2015-11-23 Thread Mark Thomas
On 23/11/2015 14:30, Roel Storms wrote:
> Hello,
> 
> I am working on a Valve that does some integrity checking on HTTP requests
> (the details aren't important) where I need this valve to have access to
> the HTTP request body as well. I used request.getInputStream to fetch the
> data. However when a web application makes use of my valve, the
> getParameter method does not return the parameters submitted via POST
> anymore. This is documented behavior according to the spec of
> ServletRequest (
> https://tomcat.apache.org/tomcat-8.0-doc/servletapi/javax/servlet/ServletRequest.html#getInputStream()
> ).
> 
> I was wondering why it was designed this way,

Given the potential size of a request body, streaming is the only viable
option.

> since numerous complaints
> have arisen from this behavior and some ugly workarounds have been devised
> which unfortunately stop working from Tomcat 7 (servlet 3.0):
> 
> https://stackoverflow.com/questions/10210645/http-servlet-request-lose-params-from-post-body-after-read-it-once
> 
> This shows how easily code like this could break.

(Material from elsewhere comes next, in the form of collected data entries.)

@[simp] theorem State.setPred_st (c : Component) (v : BitVec 16) : (s.setPred c v).st = s.st := by cases c <;> rfl
@[simp] theorem State.setPred_errCode (c : Component) (v : BitVec 16) : (s.setPred c v).errCode = s.errCode := by cases c <;> rfl
@[simp] theorem State.setPred_errInfo (c : Component) (v : BitVec 16) : (s.setPred c v).errInfo = s.errInfo := by cases c <;> rfl
@[simp] theorem State.setPred_cfgMode (c : Component) (v : BitVec 16) : (s.setPred c v).cfgMode = s.cfgMode := by cases c <;> rfl
@[simp] theorem State.setPred_cfgTest (c : Component) (v : BitVec 16) : (s.setPred c v).cfgTest = s.cfgTest := by cases c <;> rfl
@[simp] theorem State.setPred_width (c : Component) (v : BitVec 16) : (s.setPred c v).width = s.width := by cases c <;> rfl
@[simp] theorem State.setPred_height (c : Component) (v : BitVec 16) : (s.setPred c v).height = s.height := by cases c <;> rfl
@[simp] theorem State.setPred_quality (c : Component) (v : BitVec 16) : (s.setPred c v).quality = s.quality := by cases c <;> rfl
@[simp] theorem State.setPred_intStatus (c : Component) (v : BitVec 16) : (s.setPred c v).intStatus = s.intStatus := by cases c <;> rfl
@[simp] theorem State.setPred_intEnable (c : Component) (v : BitVec 16) : (s.setPred c v).intEnable = s.intEnable := by cases c <;> rfl
@[simp] theorem State.setPred_flags (c : Component) (v : BitVec 16) : (s.setPred c v).flags = s.flags := by cases c <;> rfl
@[simp] theorem State.setPred_outIndex (c : Component) (v : BitVec 16) : (s.setPred c v).outIndex = s.outIndex := by cases c <;> rfl
@[simp] theorem State.setPred_tables (c : Component) (v : BitVec 16) : (s.setPred c v).tables = s.tables := by cases c <;> rfl
@[simp] theorem State.setPred_sfill (c : Component) (v : BitVec 16) : (s.setPred c v).sfill = s.sfill := by cases c <;> rfl
@[simp] theorem State.setPred_bim (c : Component) (v : BitVec 16) : (s.setPred c v).bim = s.bim := by cases c <;> rfl
@[simp] theorem State.setPred_errComp (c : Component) (v : BitVec 16) : (s.setPred c v).errComp = s.errComp := by cases c <;> rfl
@[simp] theorem State.setPred_blkTotal (c : Component) (v : BitVec 16) : (s.setPred c v).blkTotal = s.blkTotal := by cases c <;> rfl
@[simp] theorem State.setPred_blkCount (c : Component) (v : BitVec 16) : (s.setPred c v).blkCount = s.blkCount := by cases c <;> rfl
@[simp] theorem State.setPred_lastblk (c : Component) (v : BitVec 16) : (s.setPred c v).lastblk = s.lastblk := by cases c <;> rfl
@[simp] theorem State.setPred_ibuf (c : Component) (v : BitVec 16) : (s.setPred c v).ibuf = s.ibuf := by cases c <;> rfl
@[simp] theorem State.setPred_ehuf (c : Component) (v : BitVec 16) : (s.setPred c v).ehuf = s.ehuf := by cases c <;> rfl
@[simp] theorem State.setPred_acc (c : Component) (v : BitVec 16) : (s.setPred c v).acc = s.acc := by cases c <;> rfl
@[simp] theorem State.setPred_nbits (c : Component) (v : BitVec 16) : (s.setPred c v).nbits = s.nbits := by cases c <;> rfl
@[simp] theorem State.setPred_flushed (c : Component) (v : BitVec 16) : (s.setPred c v).flushed = s.flushed := by cases c <;> rfl
@[simp] theorem State.setPred_obuf (c : Component) (v : BitVec 16) : (s.setPred c v).obuf = s.obuf := by cases c <;> rfl
@[simp] theorem State.setPred_olen (c : Component) (v : BitVec 16) : (s.setPred c v).olen = s.olen := by cases c <;> rfl
@[simp] theorem State.setPred_rdata (c : Component) (v : BitVec 16) : (s.setPred c v).rdata = s.rdata := by cases c <;> rfl
@[simp] theorem State.setPred_pending (c : Component) (v : BitVec 16) : (s.setPred c v).pending = s.pending := by cases c <;> rfl
@[simp] theorem State.setPred_drawn (c : Component) (v : BitVec 16) : (s.setPred c v).drawn = s.drawn := by cases c <;> rfl

@[simp] theorem State.setPred_pred_same (c : Component) (v : BitVec 16) : (s.setPred c v).pred c = v := by
  cases c <;> rfl

theorem State.setPred_pred_other (c d : Component) (v : BitVec 16) (h : d ≠ c) : (s.setPred c v).pred d = s.pred d := by
  cases c <;> cases d <;> first | rfl | exact absurd rfl h

end Sys2Proof.Machine
end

What that shows is the folks haven't thought through what they are
trying to do. Consider the following:

Tomcat provides request R.
Filter reads request body using R.getInputStream().
Filter caches request body.
Filter wraps request R to provide R', over-riding getInputStream() to
provide the cached body.
Filter passes R' to the application.
Application calls R'.getParameter()
R'.getParameter() calls R.getParameter()

Keep in mind at this point R has zero knowledge of R'.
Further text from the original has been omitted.